BGP tracking can be used to adjust the interval between peer unreachability discovery and connection interruption. This suppresses BGP peer relationship flapping caused by route flapping and improves BGP network stability.
BGP can be configured to detect peer relationship status changes in order to implement rapid BGP convergence. BFD, however, needs to be configured on the entire network, and has poor extensibility. If BFD cannot be deployed on a device to detect BGP peer relationship status, BGP tracking can be enabled on the device to quickly detect link or peer unreachability, implementing rapid network convergence.
bgp { as-number-plain | as-number-dot }
peer { group-name | ipv4-address } tracking [ delay delay-time ]
By default, BGP peer tracking is disabled.
ipv4-address specifies the address of a peer. group-name specifies the name of a peer group. BGP tracking configured on a peer takes precedence over BGP peer tracking configured on the peer group of this peer.

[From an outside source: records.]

/-- `Group.Owes` as a check that computes. -/
def owes (x : Group) (l : Nat) (dsts : List (PReg × Nat)) : Bool :=
  decide (dsts.map (·.1)).Nodup && dsts.all fun d => decide (x.pending l d.1 = some d.2) && (match d.1 with | .p n => decide (n < 16) | _ => true)

theorem owes_of {x : Group} {l : Nat} {dsts : List (PReg × Nat)} (h : owes x l dsts = true) : x.Owes l dsts := by
  simp only [owes, Bool.and_eq_true, decide_eq_true_eq, List.all_eq_true] at h
  refine ⟨h.1, fun d hd => ⟨(h.2 d hd).1, fun n hn => ?_⟩⟩
  simpa [hn] using (h.2 d hd).2

/-- A result that is one. -/
theorem some_ok {α β : Type} {e : Except α β} (h : e.isOk = true) : ∃ x, e = .ok x := by
  cases e with
  | ok x => exact ⟨x, rfl⟩
  | error _ => simp [Except.isOk, Except.toBool] at h

/-- Two lanes at one place, their low registers live. -/
def calm : State :=
  let y : Lane := thread ((upto 24).map fun k => (k, BitVec.ofNat 32 (k * 0x11111111))) 0x00A5
  board [(0, y), (3, { y with preds := 0x5A })] ((upto 16).map fun k => (k, BitVec.ofNat 32 (0x1000 + k)))

/-! ### Statements that say what an instruction gives -/

theorem witness_integerSums : ∀ i ∈ [.iadd .w32 3 4 (.reg 5), .iadd .w64 2 4 (.lit 7), .iadd .ssat 3 4 (.reg 5), .iadd .usat 3 4 (.reg 5),
    .isub .w32 3 4 (.reg 5), .isub .w64 2 4 (.reg 6), .isub .ssat 3 4 (.reg 5), .isub .usat 3 4 (.reg 5), .iaddi 3 4 0x7FF,
    .iaddc 3 3 4 (.reg 5)], Meets calm i := meets_all (by decide)

theorem witness_integerProductsAndExtremes : ∀ i ∈ [.imul .lo 3 4 (.reg 5), .imul .hi 3 4 (.reg 5), .imul .hiu 3 4 (.lit 9), .imul .w64 2 4 (.reg 6),
    .muli 3 4 24, .imad false 3 4 (.reg 5), .imad true 2 4 (.reg 6), .imin false 3 4 (.reg 5), .imin true 3 4 (.reg 5), .imax false 3 4 (.reg 5),
    .imax true 3 4 (.reg 5)], Meets calm i := meets_all (by decide)

theorem witness_bitwiseLogic : ∀ i ∈ [.and 3 4 (.reg 5), .andn 3 4 (.reg 5), .or 3 4 (.lit 5), .orn 3 4 (.reg 5), .xor 3 4 (.reg 5), .not 3 4,
    .andi 3 4 0x7F0, .ori 3 4 1, .xori 3 4 1], Meets calm i := meets_all (by decide)

theorem witness_shiftsAndRotates : ∀ i ∈ [.shl false 3 4 (.reg 5), .shl true 2 4 (.reg 5), .shr false 3 4 (.reg 5), .shr true 2 4 (.reg 5),
    .sar false 3 4 (.reg 5), .sar true 2 4 (.reg 5), .rotl false 3 4 (.reg 5), .rotl true 2 4 (.lit 63), .shli 3 4 31, .shri 3 4 0,
    .sari 3 4 31], Meets calm i := meets_all (by decide)

theorem witness_bitCountsAndFields : ∀ i ∈ [.clz 3 4, .popc 3 4, .brev 3 4, .iabs 3 4, .ineg 3 4, .bfx false 3 4 (.reg 5), .bfx true 3 4 (.reg 5),
    .bfi 3 4 (.lit 0x88), .bitil false 3 4, .bitil true 3 4, .bitdl .c3of0 3 4, .bitdl .c3of1 3 4, .bitdl .c3of2 3 4, .bitdl .c2of0 3 4,
    .bitdl .c2of1 3 4], Meets calm i := meets_all (by decide)

theorem witness_comparisonsAndSelect : ∀ i ∈ [.icmp .lt 3 4 (.reg 5), .scmp .geu 3 4 (.reg 5), .isel 2 3 4 (.reg 5)], Meets calm i :=
  meets_all (by decide)

theorem witness_movesAndPredicates : ∀ i ∈ [.mov 3 4, .movVS 3 4, .movPP 1 2, .movVP 3 2, .movPV 2 3, .movi 3 0x3FFFF, .movh 3 1, .pand 1 2 (.reg 3),
    .por 1 2 (.lit 9), .pxor 1 2 (.reg 3), .pnot 1 2], Meets calm i := meets_all (by decide)

theorem witness_uniformArithmetic : ∀ i ∈ [.movSS 3 4, .smovi 3 0x1000, .saddi 3 4 64, .sadd 3 4 (.reg 5), .ssub 3 4 (.reg 5), .smul 3 4 (.reg 5),
    .sand 3 4 (.reg 5), .sor 3 4 (.lit 5), .sxor 3 4 (.reg 5), .sshl 3 4 (.reg 5), .sshr 3 4 (.reg 5), .smin 3 4 (.reg 5), .smax 3 4 (.reg 5),
    .sadd64 4 6 (.reg 8)], Meets calm i := meets_all (by decide)

theorem witness_floatSumsAndProducts : ∀ i ∈ [.fadd true .rup 3 4 (.reg 5), .fsub false .rdn 3 4 (.reg 5), .fmul false .rtz 3 4 (.lit 0x3F800000),
    .ffma true .rne 3 4 (.reg 5)], Meets calm i := meets_all (by decide)

/-- The forms, and for each clause values that fall under it: a NaN, one that is less, two zeros that tie. -/
theorem witness_floatComparisons : (∀ i ∈ [.fmin false 3 4 (.reg 5), .fmax false 3 4 (.reg 5), .fmin true 3 4 (.reg 5), .fmax true 3 4 (.reg 5),
      .fcmp .ord 3 4 (.reg 5), .fabs 3 4, .fneg 3 4, .fcpys 3 4 (.reg 5)], Meets calm i) ∧
    asFp 0x7FC00001 = .nan ∧ asFp 0xFF800001 = .nan ∧ asFp 0x7F800000 ≠ .nan ∧ (asFp 1).lt (asFp 2) = true ∧
    (asFp 0x80000000).lt (asFp 0) = false ∧ (asFp 0).lt (asFp 0x80000000) = false :=
  ⟨meets_all (by decide), by decide, by decide, by decide, by decide, by decide, by decide⟩

/-- The forms, and for the clauses a NaN, a negative number, powers of two at the ends of their ranges, an angle past 32,768,
and exponents from 128 on. -/
theorem witness_specialFunctions : (∀ i ∈ [.frcp 3 4, .frsq 3 4, .fsqrt 3 4, .flog2 3 4, .fexp2 3 4, .fsin 3 4, .fcos 3 4, .ftanh 3 4], Meets calm i) ∧
    asFp 0x7FC00001 = .nan ∧ (∃ m e, asFp 0x80000001 = .fin true m e ∧ m ≠ 0) ∧ w32 (fp32.round .rne (.fin false 1 (-149))) = 1 ∧
    w32 (fp32.round .rne (.fin false 1 127)) = 0x7F000000 ∧ w32 (fp32.round .rne (.ofInt (-149))) = 0xC3150000 ∧
    (∃ m e, asFp 0x47800000 = .fin false m e ∧ (Val.ofInt 32768).lt (.fin false m e) = true) ∧
    asFp 0x43000000 = .fin false 0x800000 (-16) ∧ (Val.fin false 0x800000 (-16)).lt (.ofInt 128) = false ∧
    asFp 0x447A0000 = .fin false 0xFA0000 (-14) ∧ (Val.fin false 0xFA0000 (-14)).lt (.ofInt 128) = false :=
  ⟨meets_all (by decide), by decide, ⟨1, -149, by decide, by decide⟩, by decide, by decide, by decide, ⟨0x800000, -7, by decide, by decide⟩,
    by decide, by decide, by decide, by decide⟩

theorem witness_packedPairsAndConversions : ∀ i ∈ [.padd2 false 3 4 (.reg 5), .pmul2 true 3 4 (.reg 5), .pfma2 true 3 4 (.reg 5),
    .fcvt .rna .toInt32 3 4, .fcvt .rne .rint 3 4, .fcvts .bf16 3 4 (.reg 5), .vqdec 1 20 4], Meets calm i := meets_all (by decide)

theorem witness_reduceAndScan : ∀ i ∈ [.reduce .fadd 3 4 (.reg 1), .scan false .fadd 3 4 (.lit 0xF), .scan true .imin 3 4 (.reg 1)], Meets calm i :=
  meets_all (by decide)

set_option maxRecDepth 8000 in
/-- The forms; the lanes are below 32 and the first is the lowest; MOV takes lane 3's register, which owes nothing; QCVT's block of v0 is zero,
and v4 of lane 3 is the largest of its block. -/
theorem witness_votesAndBlocks : (∀ i ∈ [.voteAny 3 2, .voteAll 3 2, .voteBallot 3 2, .voteCount 3 2, .elect 9, .qamax true 3 4,
      .qcvt .fp8e4 false false 3 4, .qcvt .int8 true true 3 4, .movSV 3 4 (.lit 3)], Meets calm i) ∧
    (∀ k ∈ (cx calm).ls, (cx calm).l0 ≤ k ∧ k < 32) ∧ ((cx calm).x.lane 3).fin = false ∧ (cx calm).x.isPending 3 (.v 4) = false ∧
    asFp 0x7FC00001 = .nan ∧ asFp 0x7F800000 = .inf false ∧
    (∀ k ∈ (cx calm).ls, calm.vreg (cx calm) k 0 &&& 0x7FFFFFFF = 0) ∧
    (let x (j : Nat) : Word := if j ∈ (cx calm).ls then calm.vreg (cx calm) j 4 else 0
     asFp (x 3 &&& 0x7FFFFFFF) = .fin false 0xC44444 (-14) ∧
       ∀ j < 32, (asFp (x j) ≠ .nan ∧ ∀ g, asFp (x j) ≠ .inf g) ∧ (asFp (x 3 &&& 0x7FFFFFFF)).lt (asFp (x j &&& 0x7FFFFFFF)) = false) :=
  ⟨meets_all (by decide), by decide, by decide, by decide, by decide, by decide, by decide, by decide, by decide⟩

theorem witness_environmentReads : (∀ i ∈ [.envrd 3 0, .envrd 3 18, .envrd 3 8], Meets calm i) ∧ (cx calm).x.bin = none ∧
    (calm.team (cx calm).x.team).handler = none ∧ (calm.team (cx calm).x.team).dynamic = false ∧ (cx calm).gr.pkt.kind ≠ 3 ∧
    (let s := calm.modGroup 0 fun x => { x with bin := some (2, 0) }
     Meets s (.envrd 3 2) ∧ (cx s).x.bin ≠ none) ∧
    (let s := { calm with teams := [(6, { grid := 5, tid := 0, cores := [0], handler := some 1, faulty := 9 }),
       (9, { grid := 5, tid := 0, cores := [0], dynamic := true })] }
     Meets s (.envrd 3 4) ∧ (s.team (cx s).x.team).handler ≠ none ∧ (s.team (s.team (cx s).x.team).faulty).dynamic = true) :=
  ⟨meets_all (by decide), by decide, by decide, by decide, by decide, ⟨meets_of (by decide), by decide⟩, meets_of (by decide), by decide, by decide⟩

theorem witness_randomDraws : ∀ i ∈ [.rngkey 3, .rng 4 6, .rmask 3 4 (.reg 5)], Meets calm i := meets_all (by decide)

/-! ### Control flow -/

/-- Two lanes with v10:v11 at the image's first clause, and with words in v4 to v7 and v20 to v23. -/
def aimed : State :=
  let y : Lane := thread [(4, 7), (5, 8), (6, 64), (7, 0), (10, 0x1040), (11, 0), (20, 1), (21, 2), (22, 3), (23, 4)] 2
  { board [(0, y), (3, { y with preds := 0 })] [(0, 0x3000), (1, 0), (2, 0x40), (3, 0)] with
    ctxs := [(1, { root := 0, images := [{ base := 0x1000, words := 64, mapOfs := 0x200 }] })]
    mem := (upto 8).map fun k => (0x1200 + k, 0xFF) }

theorem witness_branchesAndCalls : (∀ i ∈ [.bra .always 21, .bra (.ifTrue 1) 0x3FFF, .jmp 12, .call 5, .jmpi 10, .ret 10, .calli 20 10,
      .brp true 4 21, .brp false 4 21], Meets aimed i) ∧
    (let good (a : DWord) : Prop := aimed.badTarget (cx aimed).who a.toNat = none
     good ((cx aimed).y0.pc + BitVec.signExtend 64 (21 : BitVec 14) * 4) ∧ good ((cx aimed).y0.pc + BitVec.signExtend 64 (0x3FFF : BitVec 14) * 4) ∧
       good ((cx aimed).y0.pc + BitVec.signExtend 64 (12 : BitVec 25) * 4) ∧ good ((cx aimed).y0.pc + BitVec.signExtend 64 (5 : BitVec 25) * 4)) ∧
    ∀ l ∈ (cx aimed).ls, aimed.badTarget (cx aimed).who (aimed.vpair (cx aimed) l 10).toNat = none :=
  ⟨meets_all (by decide), ⟨by decide, by decide, by decide, by decide⟩, by decide⟩

theorem witness_windowAndLiveness : ∀ i ∈ [.nop, .yield, .pend 5, .wbase 58, .vfree 10 10], Meets calm i := meets_all (by decide)

/-- Lanes 0 and 3 at a word, lane 1 at its JOIN, and the masks of barrier 2. -/
def barred (e a : BitVec 32) : State :=
  let s := board [(0, thread []), (1, { thread [] with park := .join 2 }), (3, thread [])]
  { s with focus := some ⟨0, [0, 3]⟩ }.modGroup 0 fun x => { x with barE := [(2, e)], barA := [(2, a)] }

If delay-time is not specified, the default delay (0 seconds) is used. This means that a BGP device tears down the connection with a peer immediately after detecting the peer unreachable.
A proper delay-time value can ensure network stability.
If an IBGP peer relationship is established based on an IGP route, the delay-time values set on BGP peers must be greater than the IGP route convergence time. Otherwise, if IGP route flapping occurs, the BGP peer relationship will be interrupted before network convergence is complete.
IGP GR is configured and a BGP peer relationship is established based on an IGP route. If a device becomes faulty and performs an active/standby switchover, the IGP will not delete routes received by the device. As a result, the BGP peer relationship will not be interrupted, even through BGP tracking does not take effect.